** Instructions to follow **
Reproduce, exactly, the lines of the material below from the line containing "match p with" through the line containing "an access. -/", with both end lines included and nothing else.

** Data for review **
==============================
-- ==== Sys2Proof/Machine/Access.lean ====
section
/-! DEFINITION. The memory accesses that instructions share: the checks of R302, loads and stores of global memory and of windows, the stash, remote operations, atomics, releases and promotions. -/

namespace Sys2Proof.Machine

/-! ## Checks of a global access (R299, R300, R302) -/

/-- A global address that an instruction accesses: its lane, the exact address, and the translation of the limit path where the address takes it (R300). -/
structure Point where
  lane : Nat
  va : Int
  leaf : Option Leaf
  deriving DecidableEq, Repr, Inhabited

/-- The read and write bits of R367 and R384 that an `ACC` code stands for. -/
def pageAcc (acc : BitVec 2) : BitVec 3 :=
  if acc = accRead then 1#3 else if acc = accWrite then 2#3 else if acc = accExec then 4#3 else 3#3

/-- A leaf gives every permission that an access needs. -/
def Leaf.allows (l : Leaf) (acc : BitVec 2) : Bool := pageAcc acc &&& ~~~ l.xwr = 0#3

/-- The translation of an address and its checks, with the step of R302 at which a failing one fails: 5 page, 6 circuit, 7 permission and population, 8 die-scratch capacity. [log 21: DEDUCED, unsafe] -/
def State.probe (s : State) (x : Exec) (acc : BitVec 2) (size : Nat) (p : Point) : State × Except (Nat × Trap) Access :=
  let va := p.va.toNat
  let r := match p.leaf with
    | some l => (s, Look.leaf l)
    | none => s.look x va
  (r.1,
    match r.2 with
    | .absent => .error (5, .page (BitVec.ofNat 56 va) (pageAcc acc))
    | .poisoned => .error (5, .coded 0x2A#8 (detailPoison p.lane 2#2 va))
    | .malformed => .error (7, protectionAt p.lane acc va)
    | .leaf l =>
      let a := r.1.place x l va size
      if ¬ r.1.lit l.cc then
        .error (6, if r.1.circuitFails x.u then protectionAt p.lane acc va
                   else .circuit (BitVec.ofNat 56 va) (pageAcc acc))
      else if ¬ l.allows acc ∨ regionOf a.pa = .unpopulated then .error (7, protectionAt p.lane acc va)
      else if a.peer.isNone ∧ regionOf a.pa = .scratch ∧ a.pa - scratchBase + size > scratchSize (r.1.die x.die).way then
        .error (8, scratchAt p.lane (a.pa - scratchBase))
      else .ok a)

/-- The failure of the earliest step, and of the first of a step's. -/
def worst (a : Option (Nat × Trap)) (b : Nat × Trap) : Option (Nat × Trap) :=
  match a with
  | none => some b
  | some c => if b.1 < c.1 then some b else some c

/-! ## Requests of accesses (R91, R92, R410, R412) -/

/-- A read that the core's L1 or the die's cache serves. -/
def State.cached (s : State) (a : Access) : Bool :=
  !a.aside && ((s.die a.die).sector? (a.key / 128)).any fun x =>
    a.mask &&& ~~~(s.die a.die).holds x == 0#128

/-- The core's L1 serves a weak read (R249). -/
def State.nearHit (s : State) (a : Access) : Bool :=
  !a.strong && a.cp == 0#2 && a.hint != 2#2 && a.core.any fun c => (s.core c).l1.any fun l => l.key = a.key / 128

/-- The queues that the request of an access passes. [log 4: DESIGN CHOICE, unsafe; 18: DESIGN CHOICE, unsafe] -/
def State.pathOf (s : State) (a : Access) (acc : BitVec 2) : List Nat :=
  if a.peer.isSome then roundTrip a.die ioPort []
  else
    match regionOf a.pa with
    | .scratch => [sliceQueue a.die (a.key / 128)]
    | .host => roundTrip a.die ioPort []
    | _ =>
      if acc = accRead && s.nearHit a then []
      else if (acc = accRead && s.cached a) || (acc = accWrite && !a.aside) then [sliceQueue a.die (a.key / 128)]
      else roundTrip a.die (chipPort (chipOf a.pa)) [unitQueue (chipPort (chipOf a.pa)) 1]

/-- Requests for the sectors of accesses, one for each; the result that `reply` names waits for their replies (R303). -/
def State.sendRequests (s : State) (st : Stamp) (reply : Option (Issuer × Nat)) (md : BitVec 11) (acc : BitVec 2) :
    List Access → List Nat → State
  | [], _ => s
  | a :: as, seen =>
    let k := a.key / 128
    if seen.contains k then s.sendRequests st reply md acc as seen
    else
      let a := { a with strong := mdOrder md ≠ 0#2, wide := scopeDev (mdScope md), hint := mdHint md }
      (s.sendFor st reply a.peer (s.pathOf a acc)).sendRequests st reply md acc as (k :: seen)

/-- Write-backs of a die's dirty sectors, under a stamp (R412). -/
def State.sendWriteBacks (s : State) (st : Stamp) (die : Nat) : State :=
  ((s.die die).cache.filter fun x => x.dirty ≠ 0#128).foldl (fun (s : State) x =>
    let chip := chipPort (chipOf (128 * x.key))
    s.send st (roundTrip die chip [unitQueue chip 1])) s

/-- Probe a list of addresses: the accesses, or the fault of the earliest step (R302). -/
def State.probeAll (s : State) (x : Exec) (acc : BitVec 2) (size : Nat) :
    List Point → Option (Nat × Trap) → List (Point × Access) → State × Except Trap (List (Point × Access))
  | [], none, as => (s, .ok as.reverse)
  | [], some e, _ => (s, .error e.2)
  | p :: ps, e, as =>
    match s.probe x acc size p with
    | (s, .error f) => s.probeAll x acc size ps (worst e f) as
    | (s, .ok a) => s.probeAll x acc size ps e ((p, a) :: as)

/-- An entry of a core's range-lock table stops an access to a global range of a context (R285, R391). -/
def State.lockedGlobal (s : State) (core ctx va size : Nat) (write : Bool) : Bool :=
  (s.core core).locks.any fun l =>
    !l.sp && decide (l.ctx = ctx ∧ va < l.base + l.len ∧ l.base < va + size) && (write || !l.wo)

/-- An entry of a core's table stops an access to a range of a team's window. -/
def State.lockedWindow (s : State) (core team o size : Nat) (write : Bool) : Bool :=
  (s.core core).locks.any fun l =>
    l.sp && decide (l.team = team ∧ o < l.base + l.len ∧ l.base < o + size) && (write || !l.wo)

/-- A range-lock trap at an address or offset (R433). -/
def lockAt (lane : Nat) (acc : BitVec 2) (va : Nat) : Trap :=
  .coded codeLock (detailLane lane acc (BitVec.ofNat 56 va))

/-- Steps 2 and 4 to 9 of R302 for global addresses of `size` bytes at a multiple of `align`, and the requests of the accesses that pass them. A result that the instruction leaves has the next name of the state that is checked, and waits for their replies. -/
def State.checkGlobal (s : State) (x : Exec) (acc : BitVec 2) (size align : Nat) (ps : List Point) :
    State × Except Trap (List (Point × Access)) :=
  let reply := some (x.u, s.ids)
  match ps.find? fun p => p.va % (align : Int) ≠ 0 with
  | some p => (s, .error (misalignedAt p.lane acc (p.va % 2 ^ 64).toNat))
  | none =>
    match ps.find? fun p => p.va < 0 ∨ p.va ≥ 2 ^ 56 with
    | some p => (s, .error (protectionAt p.lane acc (p.va % 2 ^ 64).toNat))
    | none =>
      match s.probeAll x acc size ps none [] with
      | (s, .error t) => (s, .error t)
      | (s, .ok as) =>
        match as.find? fun p => !x.seq && s.lockedGlobal x.core x.ctx p.1.va.toNat size (acc != accRead) with
        | some p => (s, .error (lockAt p.1.lane acc p.1.va.toNat))
        | none => (s.sendRequests (s.stampOf x) reply x.w.md acc (as.map (·.2)) [], .ok as)

/-! ## Remote operations (R291 to R293) -/

/-- An outstanding remote operation of a unit touches bytes of a sector. -/
def RemoteOp.touches (r : RemoteOp) (u : Issuer) (sector : Nat) (mask : BitVec 128) : Bool :=
  decide (r.who = u ∧ r.sector = sector) && r.mask &&& mask != 0#128

/-- Queue a remote operation, to be performed at its peer. -/
def State.sendRemote (s : State) (r : RemoteOp) : State :=
  let s := s.bump
  { s with remote := s.remote ++ [{ r with id := s.ids }] }

/-- The unit awaits a remote write or atomic of its own on these bytes: a read is performed after it (R269, R291). -/
def State.awaitsOwn (s : State) (x : Exec) (a : Access) : Bool :=
  a.peer.isSome && s.remote.any fun r => r.touches x.u (a.key / 128) a.mask

/-! ## Stores (R268, R303, R307) -/

/-- The bytes that one request stores in one sector. -/
structure Request where
  a : Access
  va : Nat
  mask : BitVec 128
  data : BitVec 1024
  deriving DecidableEq, Repr, Inhabited

/-- Add a lane's bytes to the request of their sector: a later lane prevails (R268, R303). -/
def addLane (rs : List Request) (a : Access) (va v : Nat) : List Request :=
  match rs with
  | [] => [⟨a, va, a.mask, a.lay v⟩]
  | r :: rs =>
    if r.a.key / 128 = a.key / 128 then { r with mask := r.mask ||| a.mask, data := mergeSector r.data (a.lay v) a.mask } :: rs
    else r :: addLane rs a va v

/-- An access of this module that resolves at the point where watched words are tested: the memory side, or die scratch (R420, R426). -/
def Access.watched (a : Access) : Bool := a.aside || regionOf a.pa == .scratch

/-- Store a request: here, where waiters of the word are tested at once when it reaches their point (R420, R426), or queued for its peer, `acq` being the scope of an acquire that its performance makes (R291, R307). [log 4: DESIGN CHOICE, unsafe] -/
def State.store (s : State) (x : Exec) (r : Request) (brings holds : Bool) (acq : Option (BitVec 3)) : State :=
  match r.a.peer with
  | none =>
    let s := s.write r.a r.mask r.data brings
    if r.a.watched then s.serveWatches else s
  | some p =>
    s.sendRemote
      { id := 0, who := x.u, peer := p, sector := r.a.key / 128, mask := r.mask, data := r.data, brings,
        atomic := none, dest := none, va := r.va, holds, acq }

/-! ## Windows and the stash (R251 to R253, R316) -/

/-- The stash slot whose window range holds an offset. -/
def Team.slotOf (x : Team) (o : Nat) : Option StashSlot :=
  x.stash.toList.findSome? fun p =>
    match p with
    | some q => if q.w ≤ o ∧ o < q.w + q.n then some q else none
    | none => none

/-- State of a stash sector; one not listed is unfilled. -/
def Team.sectorAt (x : Team) (k : Nat) : StashSector := (x.sectors.find? fun y => y.sector = k).getD ⟨k, false, 0#128, false⟩

/-- Replace the state of a stash sector. -/
def Team.setSector (x : Team) (y : StashSector) : Team := { x with sectors := upsert (fun z => z.sector = y.sector) y x.sectors }

/-- Write bytes of a sector of a window, poison included (R251, R260). -/
def Team.putWindow (x : Team) (k : Nat) (mask : BitVec 128) (d : BitVec 1024) (brings : Bool) : Team :=
  { x with window := memPutMasked x.window (128 * k) mask d 128, winPoison := poisonAfter x.winPoison k mask brings }

/-- An unfilled or partly refillable sector is filled before this access: a read of bytes that it lacks, or a partial write of an unfilled one (R253). -/
def StashSector.lacks (y : StashSector) (mask : BitVec 128) (write : Bool) : Bool :=
  !y.filled && (if write then y.mask == 0#128 && mask != BitVec.allOnes 128 else mask &&& ~~~ y.mask != 0#128)

/-- The address that a window offset of a stash slot stands for. -/
def StashSlot.address (p : StashSlot) (o : Nat) : Nat := p.va.toNat + (o - p.w)

/-- A fault of a stash fill or write-back, which a scratchpad form reports with the window offset (R433). -/
def atOffset (lane : Nat) (acc : BitVec 2) (o : Nat) (t : Trap) : Trap :=
  match t with
  | .coded 0x25#8 _ => protectionAt lane acc o
  | t => t

/-- Sector-sized access of the sector that holds an access. -/
def Access.sector (a : Access) : Access := { a with pa := a.pa - a.pa % 128, size := 128 }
==============================
** Output of the task **
    match p with
    | some q => if q.w ≤ o ∧ o < q.w + q.n then some q else none
    | none => none

/-- State of a stash sector; one not listed is unfilled. -/
def Team.sectorAt (x : Team) (k : Nat) : StashSector := (x.sectors.find? fun y => y.sector = k).getD ⟨k, false, 0#128, false⟩

/-- Replace the state of a stash sector. -/
def Team.setSector (x : Team) (y : StashSector) : Team := { x with sectors := upsert (fun z => z.sector = y.sector) y x.sectors }

/-- Write bytes of a sector of a window, poison included (R251, R260). -/
def Team.putWindow (x : Team) (k : Nat) (mask : BitVec 128) (d : BitVec 1024) (brings : Bool) : Team :=
  { x with window := memPutMasked x.window (128 * k) mask d 128, winPoison := poisonAfter x.winPoison k mask brings }

/-- An unfilled or partly refillable sector is filled before this access: a read of bytes that it lacks, or a partial write of an unfilled one (R253). -/
def StashSector.lacks (y : StashSector) (mask : BitVec 128) (write : Bool) : Bool :=
  !y.filled && (if write then y.mask == 0#128 && mask != BitVec.allOnes 128 else mask &&& ~~~ y.mask != 0#128)

/-- The address that a window offset of a stash slot stands for. -/
def StashSlot.address (p : StashSlot) (o : Nat) : Nat := p.va.toNat + (o - p.w)

/-- A fault of a stash fill or write-back, which a scratchpad form reports with the window offset (R433). -/
def atOffset (lane : Nat) (acc : BitVec 2) (o : Nat) (t : Trap) : Trap :=
  match t with
  | .coded 0x25#8 _ => protectionAt lane acc o
  | t => t

/-- Sector-sized access of the sector that holds an access. -/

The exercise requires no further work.